1. The Tamil Nadu government will be the partner State for the Green Building congress 2023.
Syllabus: GS3/Science & Technology
- Earth’s ionosphere experienced a significant disturbance due to an intense gamma-ray burst (GRB) from a distant exploding star.
- Gamma-Ray Bursts (GRBs) are intense and extremely energetic flashes of gamma rays, the most energetic form of electromagnetic radiation.
- Cause: GRBs are believed to be associated with catastrophic events such as the collapse of massive stars, supernovae, or the merger of compact objects like neutron stars or black holes.
Types: There are two main types of GRBs: long-duration bursts, associated with the collapse of massive stars, and short-duration bursts, associated with the merger of compact objects.
- Intensity: GRBs release an enormous amount of energy in a short period, often outshining the entire galaxies for a brief moment.
- Impact on Earth: GRBs are typically observed from distant galaxies, and their impact on Earth is minimal due to the vast distances involved.
- Ionization of the Atmosphere: The intense gamma-ray radiation from a nearby GRB could ionize the Earth’s upper atmosphere, potentially affecting radio communication and navigation systems.
- Ozone Depletion: There is a theoretical concern that a close and powerful GRB could lead to the depletion of the ozone layer in Earth’s atmosphere, exposing the surface to harmful solar ultraviolet (UV) radiation.
Aeronautical Society of India (AeSI)
Syllabus: GS3/ Space
- The Aeronautical Society of India (AeSI) has organised the International Conference-cum-Exhibition on Aerospace and Aviation.
Aeronautical Society of India (AeSI)
- It was founded on December 27, 1948 and Pandit Jawaharlal Nehru, the First Prime Minister of independent India, became the First Chief Patron of the Society.
- It is the principal Society in India serving the professions in areas of aeronautics, aerospace and aviation.
- Objectives: To promote the advancement and dissemination of knowledge of Aeronautical and Aerospace Sciences / Technologies.

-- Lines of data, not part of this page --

-- ==== Sys2Proof/Machine/Entry.lean ====
section
/-! DEFINITION. Entering a clause (R55-R60, R87 step 1, R170): the fetch, the clause checks, arrivals at frames (R180-R184) and
the header's waits (R57). -/

namespace Sys2Proof.Machine

/-- The fields of a clause header, R56. -/
structure Header where
  n : Nat
  cls : Nat
  ldw : Nat
  stw : Nat
  cpw : Nat
  tlw : Nat
  yh : Bool
  deriving DecidableEq, Repr

def isHeader (w : Word) : Bool := w.toNat / 2 ^ 58 == 63

def headerOf (w : Word) : Header :=
  { n := natBits w.toNat 54 4 + 1, cls := natBits w.toNat 48 6, ldw := natBits w.toNat 42 6, stw := natBits w.toNat 36 6,
    cpw := natBits w.toNat 30 6, tlw := natBits w.toNat 24 6, yh := bit w 23 }

/-- The class bit of an opcode row, R23, R56; rows 0xE and 0xF belong to no class. -/
def classBit (opc : Nat) : Option Nat :=
  let r := opc / 16
  if r ≤ 4 then some 0 else if r ≤ 6 then some 4 else if r ≤ 9 then some 1 else if r ≤ 11 then some 2
  else if r == 12 then some 3 else if r == 13 then some 5 else none

/-- Transfers of control, which stand last in their clause, R87 step 1d. -/
def isTransfer (opc : Nat) : Bool := [0x50, 0x51, 0x52, 0x53, 0x54, 0x57, 0x5A, 0x65, 0x66, 0xD1].contains opc

/-- The first word whose class the mask does not cover, step 1c. -/
def uncovered (cls : Nat) (ws : List Word) : Option Nat :=
  ws.findIdx? fun w => match classBit (opcOf w) with | some b => natBits cls b 1 == 0 | none => false

/-- The first transfer that stands before the last word, step 1d. -/
def earlyTransfer (ws : List Word) : Option Nat := ws.dropLast.findIdx? fun w => isTransfer (opcOf w)

/-- One fetched word. -/
inductive Fetched where
  | word (s : State) (w : Word)
  | walk (page : Nat)
  | trap (t : TrapInfo)
  /-- the hole of the address space: its access is logged, R294 -/
  | hole (s : State) (t : TrapInfo)
  /-- a home that must serve the word cannot do so now, R312, R480 -/
  | wait

/-- A word is to enter a core's instruction cache: a full one drops some other word (R15; which one is a free value, log 23). -/
def State.icacheRoom (s : State) (c a : Nat) : State :=
  let x := s.core c
  if (mget none x.icache a).isSome || decide (x.icache.length < Config.icacheWords) then s
  else
    let v := (mkeys x.icache).getD (s.free % x.icache.length) 0
    (s.setCore c { x with icache := mset none x.icache v none, icPois := mset false x.icPois v false }).bump

/-- What the fetch of a word that the instruction cache does not hold asks of its home. -/
def State.fetchNeeds (s : State) (t : Tr) : List (Nat × Bool) :=
  if (mget none (s.core s.ccore).icache t.pa).isSome then []
  else if t.uncached then [(t.pa / 64, false)]
  else match s.l2sect s.cdie (t.pa / 64) with
    | some (true, x) => if x.cst == .i then [(t.pa / 64, false)] else []
    | some (false, x) => let m := byteMask (t.pa % 64) 8; if m &&& x.val == m then [] else [(t.pa / 64, false)]
    | none => [(t.pa / 64, false)]

/-- A fetch meets an injection where its word stands: in the instruction cache, the die's L2 or the home, R461. -/
def State.fetchInject (s : State) (t : Tr) : State :=
  if s.dev.injctl.isEmpty then s
  else if (mget none (s.core s.ccore).icache t.pa).isSome then
    s.injectAt 5 s.ccore t.pa 8 s.cg.ctx fun _ s =>
      s.setCore s.ccore { s.core s.ccore with icPois := mset false (s.core s.ccore).icPois t.pa true }
  else s.dieInject s.cdie s.cg.ctx t.pa 8 t.uncached

/-- Fetch one word with execute permission, R59; a word that the instruction cache holds and memory no longer does is either
one, R60 (log 23). -/
def State.fetchWord (s : State) (va : Word) : Fetched :=
  match s.xlate s.ccore s.cg.ctx s.ca.walkFaults va with
  | .miss page => .walk page
  | .fault cause level => .trap (trapOf cause va (if cause == 51 then 0 else accessX 0 .exec level))
  | .ok t e =>
    match permit e (!s.ca.handler) .exec with
    | some c => .trap (trapOf c va (accessX 0 .exec 7))
    | none =>
      if t.host then .word (s.useEntry s.ccore .exec e) (BitVec.ofNat 64 (natOfBytes (mgetList 0 s.hostMem t.pa 8)))
      else if t.hole then .hole (s.holeLog t.pa) (trapOf 51 va 0)
      else if s.waitsAny s.cdie s.cctx.part (s.fetchNeeds t) then .wait
      else
        let s := ((s.fetchInject t).chargeHomes s.cdie s.cctx.part (s.fetchNeeds t)).icacheRoom s.ccore t.pa
        let (bs, pois) := s.dieView s.cdie t.pa 8
        let now : Word := BitVec.ofNat 64 (natOfBytes bs)
        if pois || mget false (s.core s.ccore).icPois t.pa then .trap (trapOf 51 va 0)
        else
          let s := s.useEntry s.ccore .exec e
          let old := mget none (s.core s.ccore).icache t.pa
          let stale := match old with | some o => o != now && s.free % 2 == 1 | none => false
          let w := if stale then old.getD now else now
          let s := if old.isSome && old != some now then s.bump else s
          .word (s.setCore s.ccore { s.core s.ccore with icache := mset none (s.core s.ccore).icache t.pa (some w) }) w

/-- Fetch `n` words in order; the first failing word decides, R59. -/
def State.fetchWords (s : State) (va : Word) : Nat → List Word → Fetched × List Word
  | 0, acc => (.word s 0, acc)
  | n + 1, acc =>
    match s.fetchWord va with
    | .word s w => s.fetchWords (va + 8) n (acc ++ [w])
    | f => (f, acc)

/-- A trap at the header: TRAPPC is the header's address, R88. -/
def State.headerTrap (s : State) (t : TrapInfo) (pc : Word) : Host.Outcome State Fault Refusal :=
  .next (s.takeTrapAt s.gid s.slot t pc)

/-- The header's waits, R57, R171. -/
def waitsMet (g : Group) (a : Arm) (h : Header) : Bool :=
  let ok := fun (w c : Nat) => w == 63 || decide (c ≤ w)
  ok h.ldw a.loads.length && ok h.stw a.stores && ok h.cpw g.copies && ok h.tlw g.tiles

/-- The copy-fault and tile-fault flags trap at a header that waits on their counts, R341, R425. -/
def flagTrap (g : Group) (h : Header) : Option (TrapInfo × Group) :=
  match g.copyFlag with
  | some (cause, ad, x) => if h.cpw < 63 then some (trapOf cause ad (BitVec.ofNat 64 x), { g with copyFlag := none }) else tile
  | none => tile
where
  tile : Option (TrapInfo × Group) :=
    match g.tileFlag with
    | some t => if h.tlw < 63 then some (t, { g with tileFlag := none }) else none
    | none => none

/-- Step 3 of R170: the arm waits at its header, or may issue; a CPW wait that a falling count satisfied is an acquire of the
completion (R366). -/
def State.headerStep (s : State) : Host.Outcome State Fault Refusal :=
  match s.ca.clause with
  | none => .next s
  | some c =>
    let h := headerOf c.head
    match s.ca.ue with
    | some va => (s.modA fun a => { a with ue := none }).headerTrap (trapOf 51 va 0) c.hdr
    | none =>
    match flagTrap s.cg h with
    | some (t, g) => (s.setG g).headerTrap t c.hdr
    | none =>
      if !waitsMet s.cg s.ca h then .next (s.park .header)
      else
        let s := s.modA fun a => { a with park := none }
        .next (if s.cg.copyObs && decide (h.cpw < 63) then (s.modG fun g => { g with copyObs := false }).acquireAct 6 else s)

/-- Step 2 of R170: arrivals at the top frame, R180-R184. -/
def State.arrive (s : State) (pc : Word) (timed : Bool) : Nat → Host.Outcome State Fault Refusal
  | 0 => s.headerStep
  | fuel + 1 =>
    match s.ca.top with
    | none => s.headerStep
    | some pos =>
      match s.cg.frame pos with
      | none => s.headerStep
      | some f =>
        if f.raddr != pc then s.headerStep
        else if s.framePsn s.gid pos then s.headerTrap (trapOf 51 (s.cg.frameVa pos) 0) pc
        else if f.dissolved then
          (s.modG fun g => (g.setArm s.slot { g.arm s.slot with top := f.parent, bw := false }).releaseAll).arrive pc timed fuel
        else
          let f := { f with arrived := f.arrived ||| s.armMask }
          let s := s.setFrames s.gid (s.cg.setFrame pos (some f))
          let psn := s.framePsn s.gid
          if f.arrived &&& f.expect == f.expect then
            let g := match s.cg.timedSlot pos with
              | some t => if t == s.slot then s.cg.merge pos s.slot true else
                  let b := s.cg.arm t
                  let g := s.cg.freeArm t
                  (g.setArm s.slot { g.arm s.slot with loads := b.loads ++ (g.arm s.slot).loads,
                                                       stores := b.stores + (g.arm s.slot).stores }).merge pos s.slot true
              | none => s.cg.merge pos s.slot true
            ((s.setFrames s.gid (g.settle psn s.slot)).closeChecks s.gid).arrive pc timed fuel
          else if timed then .next (s.park (.timed pos))
          else
            let a := s.ca
            let f := { f with waiting := f.waiting ++ [⟨a.mask, a.loads, a.stores, a.handler⟩] }
            .next (s.setFrames s.gid (((s.cg.setFrame pos (some f)).freeArm s.slot).settle psn s.slot).settlePlace)

/-- The arm stands at the clause in which it waited timed, and the merge has exposed a frame that reconverges here too (log 30). -/
def State.arrivesAgain (s : State) : Bool :=
  s.ca.bw && match s.ca.clause, s.ca.top.bind s.cg.frame with
    | some c, some f => f.raddr == c.hdr
    | _, _ => false

/-- An arm that is parked at its header goes on, R170. -/
def State.resumeHeader (s : State) : Host.Outcome State Fault Refusal :=
  match s.ca.clause with
  | some c => if s.arrivesAgain then (s.spoilFrames s.gid).arrive c.hdr (opcOf (c.words.getD 0 0) == 0x55) 11 else s.headerStep
  | none => s.headerStep

/-- An arm enters a clause, R170. A frame that the arm was read back from with poisoned data traps first, R178. DESIGN CHOICE (log
47): a word without the tag in the header's place is fetched alone, so its N words raise no fetch trap before step 1a. TRAPAD of
HEADER_BAD names the transfer where the arm arrived at a word that is not a header, and is 0 for steps 1b and 1c, R439. -/
def execClauseEntry (s : State) : Host.Outcome State Fault Refusal :=
  let a := s.ca
  let pc := a.pc
  if !a.live || a.clause.isSome then .next s
  else if a.ue.isSome then (s.modA fun a => { a with ue := none }).headerTrap (trapOf 51 (a.ue.getD 0) 0) pc
  else if pc.toNat % 8 != 0 then s.headerTrap (trapOf 3 a.xfer 0) pc
  else match s.fetchWord pc with
    | .walk page => .next (s.parkWalk [page])
    | .trap t => s.headerTrap t pc
    | .hole s t => s.headerTrap t pc
    | .wait => .next s
    | .word s w =>
      if !isHeader w then s.headerTrap (trapOf 3 a.xfer 0) pc
      else
        let h := headerOf w
        match s.fetchWords (pc + 8) h.n [] with
        | (.walk page, _) => .next (s.parkWalk [page])
        | (.trap t, _) => s.headerTrap t pc
        | (.hole s t, _) => s.headerTrap t pc
        | (.wait, _) => .next s
        | (.word s _, ws) =>
          if w.toNat % 2 ^ 23 != 0 then s.headerTrap (trapOf 3) pc
          else match uncovered h.cls ws with
            | some k => s.headerTrap (trapOf 3 0 (BitVec.ofNat 64 k)) pc
            | none => match earlyTransfer ws with
              | some k => s.headerTrap (trapOf 4 0 (BitVec.ofNat 64 k)) pc
              | none =>
                let s := s.modG fun g => { g.setArm s.slot { g.arm s.slot with
                    clause := some ⟨pc, w, ws, 0⟩, park := none, walkFaults := [], asks := none, bw := true, yielded := h.yh } with
                  begun := g.begun + 1 }
                (s.spoilFrames s.gid).arrive pc (opcOf (ws.getD 0 0) == 0x55) 11

/-- A timed arrival expires and its frame dissolves, R182, R183. -/
def execBwaitTimeout (gid slot : Nat) (s : State) : Host.Outcome State Fault Refusal :=
  let s := s.spoilFrames gid
  .next (s.setFrames gid ((s.grp gid).dissolve slot))

end Sys2Proof.Machine
end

- To strive for the elevation of the Aeronautical and Aerospace profession.
Source: News on Air
World Energy Employment 2023: IEA
Syllabus: GS 3/Economy
- The International Energy Agency (IEA) released the World Energy Employment 2023 report.
- Global energy employment rose to 67 million people in 2022, an increase of 3.5 million from pre-pandemic levels.
- More than half of employment growth over this period was in just five sectors: solar PV, wind, electric vehicles (EVs) and batteries, heat pumps, and critical minerals mining.
- China is home to the largest energy workforce today with nearly 30% of the global total.
- In India, fossil fuel employment rose above pre-pandemic levels of 2019.
- India and the Middle East were the only major regions to see growth in both clean energy and fossil fuel employment in the 2019-22 period.
- Overall, India has the third-highest number of workers in the energy space, after China and Asia-Pacific regions.